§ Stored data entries
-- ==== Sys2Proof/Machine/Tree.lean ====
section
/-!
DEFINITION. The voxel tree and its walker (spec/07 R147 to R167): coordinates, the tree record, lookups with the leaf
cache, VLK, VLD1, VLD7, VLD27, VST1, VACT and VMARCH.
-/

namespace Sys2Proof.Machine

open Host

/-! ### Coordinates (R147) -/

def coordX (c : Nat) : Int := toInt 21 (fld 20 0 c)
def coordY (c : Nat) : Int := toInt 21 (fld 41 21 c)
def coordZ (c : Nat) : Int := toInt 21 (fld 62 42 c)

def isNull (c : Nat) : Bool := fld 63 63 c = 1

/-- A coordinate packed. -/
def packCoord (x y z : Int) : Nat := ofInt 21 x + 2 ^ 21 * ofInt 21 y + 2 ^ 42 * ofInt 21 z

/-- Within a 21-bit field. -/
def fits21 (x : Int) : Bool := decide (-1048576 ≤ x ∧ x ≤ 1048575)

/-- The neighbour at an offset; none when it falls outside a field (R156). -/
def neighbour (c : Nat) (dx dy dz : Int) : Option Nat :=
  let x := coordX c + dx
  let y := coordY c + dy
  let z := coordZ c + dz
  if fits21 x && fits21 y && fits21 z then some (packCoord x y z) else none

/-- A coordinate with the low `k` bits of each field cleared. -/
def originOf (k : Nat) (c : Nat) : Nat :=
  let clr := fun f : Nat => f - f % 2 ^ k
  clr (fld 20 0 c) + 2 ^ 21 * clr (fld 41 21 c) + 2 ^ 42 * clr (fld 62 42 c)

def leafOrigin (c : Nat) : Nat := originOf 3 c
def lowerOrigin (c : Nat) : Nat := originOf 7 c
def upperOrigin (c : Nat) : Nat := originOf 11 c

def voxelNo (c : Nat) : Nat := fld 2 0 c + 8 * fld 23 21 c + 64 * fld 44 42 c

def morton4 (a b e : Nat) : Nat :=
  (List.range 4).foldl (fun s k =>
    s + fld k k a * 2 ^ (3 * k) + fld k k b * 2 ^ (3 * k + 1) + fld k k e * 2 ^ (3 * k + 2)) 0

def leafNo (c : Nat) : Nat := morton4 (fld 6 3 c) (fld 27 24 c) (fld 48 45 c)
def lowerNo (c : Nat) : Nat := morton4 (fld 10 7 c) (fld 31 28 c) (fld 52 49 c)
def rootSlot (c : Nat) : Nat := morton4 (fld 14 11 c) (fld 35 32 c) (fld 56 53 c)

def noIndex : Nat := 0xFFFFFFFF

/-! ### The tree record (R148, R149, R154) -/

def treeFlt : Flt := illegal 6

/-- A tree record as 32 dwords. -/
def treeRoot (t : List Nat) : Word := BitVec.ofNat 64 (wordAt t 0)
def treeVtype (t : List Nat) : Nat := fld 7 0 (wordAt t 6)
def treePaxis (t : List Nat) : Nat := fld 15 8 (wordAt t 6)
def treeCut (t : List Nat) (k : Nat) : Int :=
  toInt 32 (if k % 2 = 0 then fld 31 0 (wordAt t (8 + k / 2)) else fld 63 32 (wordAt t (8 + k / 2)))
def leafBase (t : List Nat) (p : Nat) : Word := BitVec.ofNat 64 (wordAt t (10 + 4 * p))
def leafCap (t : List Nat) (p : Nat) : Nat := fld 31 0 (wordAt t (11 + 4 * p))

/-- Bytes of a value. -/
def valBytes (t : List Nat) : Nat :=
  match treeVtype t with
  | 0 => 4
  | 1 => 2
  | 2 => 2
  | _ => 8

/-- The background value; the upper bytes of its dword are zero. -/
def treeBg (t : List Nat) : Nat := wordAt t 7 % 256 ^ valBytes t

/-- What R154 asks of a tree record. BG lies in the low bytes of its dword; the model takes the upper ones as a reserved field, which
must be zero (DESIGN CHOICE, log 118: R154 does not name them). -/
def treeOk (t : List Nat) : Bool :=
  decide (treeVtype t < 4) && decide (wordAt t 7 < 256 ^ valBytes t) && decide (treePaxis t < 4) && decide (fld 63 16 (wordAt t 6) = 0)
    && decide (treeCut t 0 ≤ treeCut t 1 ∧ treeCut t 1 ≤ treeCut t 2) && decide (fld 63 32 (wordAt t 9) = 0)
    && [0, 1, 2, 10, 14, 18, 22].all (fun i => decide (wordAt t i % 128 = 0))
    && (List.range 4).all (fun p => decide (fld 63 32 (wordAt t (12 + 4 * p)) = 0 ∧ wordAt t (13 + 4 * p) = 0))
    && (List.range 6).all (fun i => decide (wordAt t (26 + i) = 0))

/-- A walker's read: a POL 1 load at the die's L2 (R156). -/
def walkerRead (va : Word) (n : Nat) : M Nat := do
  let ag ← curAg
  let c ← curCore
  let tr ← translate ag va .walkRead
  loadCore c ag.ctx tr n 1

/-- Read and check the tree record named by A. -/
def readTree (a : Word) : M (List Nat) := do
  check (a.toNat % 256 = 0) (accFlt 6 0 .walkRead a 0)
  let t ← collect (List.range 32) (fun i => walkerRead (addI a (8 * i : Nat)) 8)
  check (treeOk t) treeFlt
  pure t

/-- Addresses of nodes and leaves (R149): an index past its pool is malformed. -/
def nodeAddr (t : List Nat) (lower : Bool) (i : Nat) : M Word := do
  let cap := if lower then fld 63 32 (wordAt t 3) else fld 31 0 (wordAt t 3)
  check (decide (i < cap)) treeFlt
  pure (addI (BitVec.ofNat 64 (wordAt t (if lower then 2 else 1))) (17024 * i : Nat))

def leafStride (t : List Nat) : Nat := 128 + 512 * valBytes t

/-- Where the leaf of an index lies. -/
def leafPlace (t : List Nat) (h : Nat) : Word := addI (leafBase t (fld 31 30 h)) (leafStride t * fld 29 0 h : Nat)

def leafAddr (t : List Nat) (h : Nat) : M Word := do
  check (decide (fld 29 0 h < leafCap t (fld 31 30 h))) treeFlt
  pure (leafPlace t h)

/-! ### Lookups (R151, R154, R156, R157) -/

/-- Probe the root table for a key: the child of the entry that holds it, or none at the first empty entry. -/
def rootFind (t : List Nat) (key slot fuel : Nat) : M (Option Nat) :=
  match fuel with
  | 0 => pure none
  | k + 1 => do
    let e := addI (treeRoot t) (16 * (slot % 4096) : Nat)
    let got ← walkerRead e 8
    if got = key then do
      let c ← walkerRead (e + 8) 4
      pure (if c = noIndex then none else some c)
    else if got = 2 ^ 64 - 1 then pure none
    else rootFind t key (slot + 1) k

§ EXERCISE PROMPT
Your reply must contain each entry, reproduced exactly.

§ SOLUTION TO THIS PROBLEM
-- ==== Sys2Proof/Machine/Tree.lean ====
section
/-!
DEFINITION. The voxel tree and its walker (spec/07 R147 to R167): coordinates, the tree record, lookups with the leaf
cache, VLK, VLD1, VLD7, VLD27, VST1, VACT and VMARCH.
-/

namespace Sys2Proof.Machine

open Host

/-! ### Coordinates (R147) -/

def coordX (c : Nat) : Int := toInt 21 (fld 20 0 c)
def coordY (c : Nat) : Int := toInt 21 (fld 41 21 c)
def coordZ (c : Nat) : Int := toInt 21 (fld 62 42 c)

def isNull (c : Nat) : Bool := fld 63 63 c = 1

/-- A coordinate packed. -/
def packCoord (x y z : Int) : Nat := ofInt 21 x + 2 ^ 21 * ofInt 21 y + 2 ^ 42 * ofInt 21 z

/-- Within a 21-bit field. -/
def fits21 (x : Int) : Bool := decide (-1048576 ≤ x ∧ x ≤ 1048575)

/-- The neighbour at an offset; none when it falls outside a field (R156). -/
def neighbour (c : Nat) (dx dy dz : Int) : Option Nat :=
  let x := coordX c + dx
  let y := coordY c + dy
  let z := coordZ c + dz
  if fits21 x && fits21 y && fits21 z then some (packCoord x y z) else none

/-- A coordinate with the low `k` bits of each field cleared. -/
def originOf (k : Nat) (c : Nat) : Nat :=
  let clr := fun f : Nat => f - f % 2 ^ k
  clr (fld 20 0 c) + 2 ^ 21 * clr (fld 41 21 c) + 2 ^ 42 * clr (fld 62 42 c)

def leafOrigin (c : Nat) : Nat := originOf 3 c
def lowerOrigin (c : Nat) : Nat := originOf 7 c
def upperOrigin (c : Nat) : Nat := originOf 11 c

def voxelNo (c : Nat) : Nat := fld 2 0 c + 8 * fld 23 21 c + 64 * fld 44 42 c

def morton4 (a b e : Nat) : Nat :=
  (List.range 4).foldl (fun s k =>
    s + fld k k a * 2 ^ (3 * k) + fld k k b * 2 ^ (3 * k + 1) + fld k k e * 2 ^ (3 * k + 2)) 0

def leafNo (c : Nat) : Nat := morton4 (fld 6 3 c) (fld 27 24 c) (fld 48 45 c)
def lowerNo (c : Nat) : Nat := morton4 (fld 10 7 c) (fld 31 28 c) (fld 52 49 c)
def rootSlot (c : Nat) : Nat := morton4 (fld 14 11 c) (fld 35 32 c) (fld 56 53 c)

def noIndex : Nat := 0xFFFFFFFF

/-! ### The tree record (R148, R149, R154) -/

def treeFlt : Flt := illegal 6

/-- A tree record as 32 dwords. -/
def treeRoot (t : List Nat) : Word := BitVec.ofNat 64 (wordAt t 0)
def treeVtype (t : List Nat) : Nat := fld 7 0 (wordAt t 6)
def treePaxis (t : List Nat) : Nat := fld 15 8 (wordAt t 6)
def treeCut (t : List Nat) (k : Nat) : Int :=
  toInt 32 (if k % 2 = 0 then fld 31 0 (wordAt t (8 + k / 2)) else fld 63 32 (wordAt t (8 + k / 2)))
def leafBase (t : List Nat) (p : Nat) : Word := BitVec.ofNat 64 (wordAt t (10 + 4 * p))
def leafCap (t : List Nat) (p : Nat) : Nat := fld 31 0 (wordAt t (11 + 4 * p))

/-- Bytes of a value. -/
def valBytes (t : List Nat) : Nat :=
  match treeVtype t with
  | 0 => 4
  | 1 => 2
  | 2 => 2
  | _ => 8

/-- The background value; the upper bytes of its dword are zero. -/
def treeBg (t : List Nat) : Nat := wordAt t 7 % 256 ^ valBytes t

/-- What R154 asks of a tree record. BG lies in the low bytes of its dword; the model takes the upper ones as a reserved field, which
must be zero (DESIGN CHOICE, log 118: R154 does not name them). -/
def treeOk (t : List Nat) : Bool :=
  decide (treeVtype t < 4) && decide (wordAt t 7 < 256 ^ valBytes t) && decide (treePaxis t < 4) && decide (fld 63 16 (wordAt t 6) = 0)
    && decide (treeCut t 0 ≤ treeCut t 1 ∧ treeCut t 1 ≤ treeCut t 2) && decide (fld 63 32 (wordAt t 9) = 0)
    && [0, 1, 2, 10, 14, 18, 22].all (fun i => decide (wordAt t i % 128 = 0))
    && (List.range 4).all (fun p => decide (fld 63 32 (wordAt t (12 + 4 * p)) = 0 ∧ wordAt t (13 + 4 * p) = 0))
    && (List.range 6).all (fun i => decide (wordAt t (26 + i) = 0))

/-- A walker's read: a POL 1 load at the die's L2 (R156). -/
def walkerRead (va : Word) (n : Nat) : M Nat := do
  let ag ← curAg
  let c ← curCore
  let tr ← translate ag va .walkRead
  loadCore c ag.ctx tr n 1

/-- Read and check the tree record named by A. -/
def readTree (a : Word) : M (List Nat) := do
  check (a.toNat % 256 = 0) (accFlt 6 0 .walkRead a 0)
  let t ← collect (List.range 32) (fun i => walkerRead (addI a (8 * i : Nat)) 8)
  check (treeOk t) treeFlt
  pure t

/-- Addresses of nodes and leaves (R149): an index past its pool is malformed. -/
def nodeAddr (t : List Nat) (lower : Bool) (i : Nat) : M Word := do
  let cap := if lower then fld 63 32 (wordAt t 3) else fld 31 0 (wordAt t 3)
  check (decide (i < cap)) treeFlt
  pure (addI (BitVec.ofNat 64 (wordAt t (if lower then 2 else 1))) (17024 * i : Nat))

def leafStride (t : List Nat) : Nat := 128 + 512 * valBytes t

/-- Where the leaf of an index lies. -/
def leafPlace (t : List Nat) (h : Nat) : Word := addI (leafBase t (fld 31 30 h)) (leafStride t * fld 29 0 h : Nat)

def leafAddr (t : List Nat) (h : Nat) : M Word := do
  check (decide (fld 29 0 h < leafCap t (fld 31 30 h))) treeFlt
  pure (leafPlace t h)

/-! ### Lookups (R151, R154, R156, R157) -/

/-- Probe the root table for a key: the child of the entry that holds it, or none at the first empty entry. -/
def rootFind (t : List Nat) (key slot fuel : Nat) : M (Option Nat) :=
  match fuel with
  | 0 => pure none
  | k + 1 => do
    let e := addI (treeRoot t) (16 * (slot % 4096) : Nat)
    let got ← walkerRead e 8
    if got = key then do
      let c ← walkerRead (e + 8) 4
      pure (if c = noIndex then none else some c)
    else if got = 2 ^ 64 - 1 then pure none
    else rootFind t key (slot + 1) k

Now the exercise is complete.